Although parts of its plan are on ice for the time being, the Port of Los Angeles has claimed some successes. Pollution at the port complex was reduced by 23 percent during the first six months of the program. Boyce argues that the progress on air quality — achieved without the employee mandate — undercuts the arguments of the environmental and labor groups.
“The process of cleaning up the air is ahead of schedule without this brutal action to steal an entire sector of the economy’s livelihood,” Boyce says. “What has happened in Long Beach and Los Angeles has shown that the owner operators are able to buy their own trucks.”
But the success in that arena has been heavily subsidized (to a tune of more than $100 million so far) by the ports, according to Port of Los Angeles senior communications director Arley Baker.
“The only way to really ensure that we are not going to face this same problem a decade from now — when today’s new trucks need to be replaced — is to have a system that places the responsibility of the truck maintenance and operation on the asset-based motor carrier versus the individual, paid-by-the-load owner-operator,” she says.
Baker adds: “Licensed motor carriers with employee drivers are in the best position to run an efficient fleet, have control and quality assurance over the person behind the wheel of the rig, and properly maintain that rig to get the best use out of it for the longest amount of time.”
The Port Authority
“We have no intention of doing something similar here,” Port Authority spokesman Steve Coleman says when asked about the Los Angeles program.
He says the agency is moving ahead with other measures instead. The Port Authority recently received two grants from the U.S. Environmental Protection Agency totaling $9.8 million and a $1.8 million grant from the North Jersey Transportation Planning Authority to implement parts of a broader clean air plan.
One aspect of the plan will target the oldest trucks that service the ports. Pre-1994 trucks could be replaced through a $28 million program, including a $7 million EPA grant and a $21 million incentive fund from the Port Authority.
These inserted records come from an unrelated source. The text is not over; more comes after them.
-- ==== Sys2Proof/Machine/AddSub.lean ====
section
/-! DEFINITION. Addition and subtraction: spec/43_add_sub.md. -/

namespace Sys2Proof.Machine

/-- `A <- r` with the flags of an 8-bit addition. -/
def addIntoA (v : Byte) (cin : Bool) (s : State) : State :=
  (s.setA (addN s.a v cin).r).setFlags (addN s.a v cin).update8

/-- `B <- r` with the flags of an 8-bit addition. -/
def addIntoB (v : Byte) (cin : Bool) (s : State) : State :=
  (s.setB (addN s.b v cin).r).setFlags (addN s.b v cin).update8

/-- `A <- r` with the flags of an 8-bit subtraction. -/
def subFromA (v : Byte) (bin : Bool) (s : State) : State :=
  (s.setA (subN s.a v bin).r).setFlags (subN s.a v bin).update

/-- `B <- r` with the flags of an 8-bit subtraction. -/
def subFromB (v : Byte) (bin : Bool) (s : State) : State :=
  (s.setB (subN s.b v bin).r).setFlags (subN s.b v bin).update

/-- ABA: `A <- A + B`; H, N, Z, V, C (R201). -/
def execAba (s : State) : Host.Outcome State Fault Refusal :=
  finish 2 s (addIntoA s.b false s)

/-- ABX: `X <- X + zext_16(B)`; no flag (R202). -/
def execAbx (s : State) : Host.Outcome State Fault Refusal :=
  finish 2 s (s.setX (s.x + zext16 s.b))

/-- ABY: `Y <- Y + zext_16(B)`; no flag (R203). -/
def execAby (s : State) : Host.Outcome State Fault Refusal :=
  finish 2 s (s.setY (s.y + zext16 s.b))

/-- ADCA: `A <- A + opr8 + C`; H, N, Z, V, C (R204). -/
def execAdca (op : Src8) (s : State) : Host.Outcome State Fault Refusal :=
  withSrc8 op s fun v s1 => addIntoA v s.flagC s1

/-- ADCB: `B <- B + opr8 + C`; H, N, Z, V, C (R205). -/
def execAdcb (op : Src8) (s : State) : Host.Outcome State Fault Refusal :=
  withSrc8 op s fun v s1 => addIntoB v s.flagC s1

/-- ADDA: `A <- A + opr8`; H, N, Z, V, C (R206). -/
def execAdda (op : Src8) (s : State) : Host.Outcome State Fault Refusal :=
  withSrc8 op s fun v s1 => addIntoA v false s1

/-- ADDB: `B <- B + opr8`; H, N, Z, V, C (R207). -/
def execAddb (op : Src8) (s : State) : Host.Outcome State Fault Refusal :=
  withSrc8 op s fun v s1 => addIntoB v false s1

/-- ADDD: `D <- D + opr16`; N, Z, V, C, H left (R208). -/
def execAddd (op : Src16) (s : State) : Host.Outcome State Fault Refusal :=
  withSrc16 op s fun v s1 => (s1.setD (addN s1.d v false).r).setFlags (addN s1.d v false).update16

/-- SBA: `A <- A - B`; N, Z, V, C (R210). -/
def execSba (s : State) : Host.Outcome State Fault Refusal :=
  finish 2 s (subFromA s.b false s)

/-- SBCA: `A <- A - opr8 - C`; N, Z, V, C (R211). -/
def execSbca (op : Src8) (s : State) : Host.Outcome State Fault Refusal :=
  withSrc8 op s fun v s1 => subFromA v s.flagC s1

/-- SBCB: `B <- B - opr8 - C`; N, Z, V, C (R212). -/
def execSbcb (op : Src8) (s : State) : Host.Outcome State Fault Refusal :=
  withSrc8 op s fun v s1 => subFromB v s.flagC s1

/-- SUBA: `A <- A - opr8`; N, Z, V, C (R213). -/
def execSuba (op : Src8) (s : State) : Host.Outcome State Fault Refusal :=
  withSrc8 op s fun v s1 => subFromA v false s1

/-- SUBB: `B <- B - opr8`; N, Z, V, C (R214). -/
def execSubb (op : Src8) (s : State) : Host.Outcome State Fault Refusal :=
  withSrc8 op s fun v s1 => subFromB v false s1

/-- SUBD: `D <- D - opr16`; N, Z, V, C (R215). -/
def execSubd (op : Src16) (s : State) : Host.Outcome State Fault Refusal :=
  withSrc16 op s fun v s1 => (s1.setD (subN s1.d v false).r).setFlags (subN s1.d v false).update

end Sys2Proof.Machine
end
Coleman said truckers will be eligible for 25 percent of the cost of a new vehicle using the grant money, while low-interest loans available from the Port Authority can cover the balance.
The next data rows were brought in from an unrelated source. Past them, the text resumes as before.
/-! ## Logic -/

/-- ANDA, ANDB, EORA, EORB, ORAA, ORAB complete on a readable operand: each bit of the accumulator is AND, exclusive
OR or OR of the two bits; N and Z tell of the result, V is cleared, C is kept. On any other operand they are stuck (R51,
R310, R312 to R314, R316 to R319, R377). -/
def Obligations.LogicOnAccumulators : Prop :=
  ∀ (op : Src8) (s : State),
    (∀ (s1 : State) (v r : Byte), Reads8 op s v s1 →
      ((∀ k, k < 8 → r.getLsbD k = (s.a.getLsbD k && v.getLsbD k)) →
        CompletesTo (.anda op) s { s1 with a := r } (byteRow r)) ∧
      ((∀ k, k < 8 → r.getLsbD k = (s.b.getLsbD k && v.getLsbD k)) →
        CompletesTo (.andb op) s { s1 with b := r } (byteRow r)) ∧
      ((∀ k, k < 8 → r.getLsbD k = (s.a.getLsbD k != v.getLsbD k)) →
        CompletesTo (.eora op) s { s1 with a := r } (byteRow r)) ∧
      ((∀ k, k < 8 → r.getLsbD k = (s.b.getLsbD k != v.getLsbD k)) →
        CompletesTo (.eorb op) s { s1 with b := r } (byteRow r)) ∧
      ((∀ k, k < 8 → r.getLsbD k = (s.a.getLsbD k || v.getLsbD k)) →
        CompletesTo (.oraa op) s { s1 with a := r } (byteRow r)) ∧
      ((∀ k, k < 8 → r.getLsbD k = (s.b.getLsbD k || v.getLsbD k)) →
        CompletesTo (.orab op) s { s1 with b := r } (byteRow r))) ∧
    (Unreadable8 op s → ∀ i ∈ [Instr.anda op, .andb op, .eora op, .eorb op, .oraa op, .orab op],
      exec i s = .fault .stuck)

/-! ## Shifts and rotates -/

/-- The one-bit shifts and rotates of A and B complete, LSL under both its names: the result and the carry out of
R332, N and Z of the result, V = N XOR C; nothing else changes (R332, R333, R337, R338, R341, R342, R345, R346, R349,
R350, R352, R353, R355, R356). -/
def Obligations.AccumulatorShifts : Prop :=
  ∀ (s : State) (r : Byte),
    (∀ p ∈ [(Instr.lsla, Instr.lslb), (.asla, .aslb)],
      (r.toNat = 2 * s.a.toNat % 256 → CompletesTo p.1 s { s with a := r } (shiftRow8 r.toNat (128 ≤ s.a.toNat))) ∧
      (r.toNat = 2 * s.b.toNat % 256 → CompletesTo p.2 s { s with b := r } (shiftRow8 r.toNat (128 ≤ s.b.toNat)))) ∧
    (∀ (top : Nat) (la lb : Instr),
      (la = .lsra ∧ lb = .lsrb ∧ top = 0) ∨ (la = .rora ∧ lb = .rorb ∧ top = 128 * carry s) →
      (r.toNat = s.a.toNat / 2 + top →
        CompletesTo la s { s with a := r } (shiftRow8 r.toNat (decide (s.a.toNat % 2 = 1)))) ∧
      (r.toNat = s.b.toNat / 2 + top →
        CompletesTo lb s { s with b := r } (shiftRow8 r.toNat (decide (s.b.toNat % 2 = 1))))) ∧
    (r.toNat = s.a.toNat / 2 + (if 128 ≤ s.a.toNat then 128 else 0) →
      CompletesTo .asra s { s with a := r } (shiftRow8 r.toNat (decide (s.a.toNat % 2 = 1)))) ∧
    (r.toNat = s.b.toNat / 2 + (if 128 ≤ s.b.toNat then 128 else 0) →
      CompletesTo .asrb s { s with b := r } (shiftRow8 r.toNat (decide (s.b.toNat % 2 = 1)))) ∧
    (r.toNat = (2 * s.a.toNat + carry s) % 256 →
      CompletesTo .rola s { s with a := r } (shiftRow8 r.toNat (128 ≤ s.a.toNat))) ∧
    (r.toNat = (2 * s.b.toNat + carry s) % 256 →
      CompletesTo .rolb s { s with b := r } (shiftRow8 r.toNat (128 ≤ s.b.toNat)))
Sixteen percent of the trucks that frequent the ports were built before 1994, and they contribute 33 percent of the fine particulate matter and 10 percent of the greenhouse gas emissions each year, according to the Port Authority. However, it remains to be seen what the Port Authority will do about vehicles built after 1994 that are still dirtier than newer models.
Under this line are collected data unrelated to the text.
/-! ## Whole products -/

theorem byte_product_toNat (a b : Byte) : (BitVec.ofNat 16 (a.toNat * b.toNat)).toNat = a.toNat * b.toNat :=
  Nat.mod_eq_of_lt (b := 2 ^ 8 * 2 ^ 8) (Nat.mul_lt_mul'' a.isLt b.isLt)

theorem word_product_toNat (d y : Word) : (BitVec.ofNat 32 (d.toNat * y.toNat)).toNat = d.toNat * y.toNat :=
  Nat.mod_eq_of_lt (b := 2 ^ 16 * 2 ^ 16) (Nat.mul_lt_mul'' d.isLt y.isLt)

theorem word_product_toInt (d y : Word) : (BitVec.ofInt 32 (d.toInt * y.toInt)).toInt = d.toInt * y.toInt := by
  have hlo : -1073741824 ≤ d.toInt * y.toInt := BitVec.le_toInt_mul_toInt
  have hhi : d.toInt * y.toInt ≤ 1073741824 := BitVec.toInt_mul_toInt_le
  exact BitVec.toInt_ofInt_eq_self (by decide) (by omega) (by omega)

theorem toNat_eq_zero_iff_toInt {n : Nat} (p : BitVec n) : p.toNat = 0 ↔ p.toInt = 0 := by
  rw [← BitVec.toNat_zero (w := n), BitVec.toNat_inj, ← BitVec.toInt_inj, BitVec.toInt_zero]

/-- MUL puts its product in `A : B` and its bit 7 in C (R295, R299). -/
theorem execMul_eq {s : State} {hi lo : Byte} (h : BitVec.ofNat 16 (s.a.toNat * s.b.toNat) = joinBytes hi lo) :
    execMul s = finish 1 s (State.setFlags { s with a := hi, b := lo } { c := some (decide (128 ≤ lo.toNat)) }) := by
  rw [execMul, h, joinBytes_getLsbD_seven, setD_joinBytes]

end Sys2Proof.Machine

namespace Sys2Proof

open Sys2Proof.Machine Sys2Proof.Safety

/-- Settles O52: each product fits its registers whole; the bytes stored are its bytes. -/
theorem multiplications : Obligations.Multiplications := by
  intro s
  refine ⟨⟨rfl, rfl, rfl⟩, ?mul, ?emul, fun d hd => ?emuls⟩
  case mul =>
    have hp := joinBytes_hiByte_loByte (BitVec.ofNat 16 (s.a.toNat * s.b.toNat))
    refine ⟨_, _, ?_, completesTo_finish rfl (execMul_eq hp.symm) rfl⟩
    rw [← joinBytes_toNat, hp, byte_product_toNat]
  case emul =>
    obtain ⟨y, hi, lo, hnat, -, hrun⟩ := completesTo_storeProduct (i := .emul) (s := s) rfl rfl
    rw [word_product_toNat, State.d_toNat] at hnat hrun
    exact ⟨y, hi, lo, hnat, hrun⟩
  case emuls =>
    obtain rfl : d = s.d := by rw [← BitVec.toNat_inj, hd, State.d_toNat]
    obtain ⟨y, hi, lo, -, hint, hrun⟩ := completesTo_storeProduct (i := .emuls) (s := s) rfl rfl
    have hzero : (BitVec.ofInt 32 (s.d.toInt * s.y.toInt)).toNat = 0 ↔ s.d.toInt * s.y.toInt = 0 := by
      rw [toNat_eq_zero_iff_toInt, word_product_toInt]
    rw [word_product_toInt] at hint
    rw [decide_eq_decide.2 hzero] at hrun
    exact ⟨y, hi, lo, hint, hrun⟩

end Sys2Proof
end

section
/-! SUPPORT. The divides where R296 lets a result stand: the words that hold quotient and remainder, and that a quotient
of 16 bits exists exactly where the model's is one. -/

namespace Sys2Proof.Machine

open Sys2Proof.Safety

/-! ## Completing with a result -/

theorem quotientUpdate_eq (k : DivideKind) (q : Word) :
    quotientUpdate k q = { wordRow q with n := if k.writesN then (wordRow q).n else none, c := some false } := by
  rw [quotientUpdate, wordRow, beq_zero_eq_decide, BitVec.msb_eq_decide]

theorem setQuotient_ccr (s : State) (dst : QuotientReg) (q : Word) : (s.setQuotient dst q).ccr = s.ccr := by
  cases dst <;> rfl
“We have a whole program,” Coleman says. “This is just one piece of that program and we’ll take a look at that as well.”
The recent funding will assist other environmental efforts, including the installation of a shore power system at the Brooklyn Cruise Terminal to reduce emissions from berthed cruise ships and the retrofitting of two diesel switcher locomotive engines.
“There’s much more involved than just the trucks,” Coleman says.
Coleman says Port Authority has no opinion on the condition of port truckers, and whether its facilities are better served by independent contractors or truckers who are full fledged employees.
Meanwhile, Goldsmith calls the Port Authority’s efforts “a first step,” but adds that “now the port must look at fixing the broken system on the whole to permanently rid our roads of dirty diesel trucks and sustain clean-up efforts in the long term.”
And for Ralph and the coalition, there’s no separating clean air efforts from improving what they argue are the unfair working conditions of many port truckers.
“I believe that would be the only way to correct the situation,” Ralph says.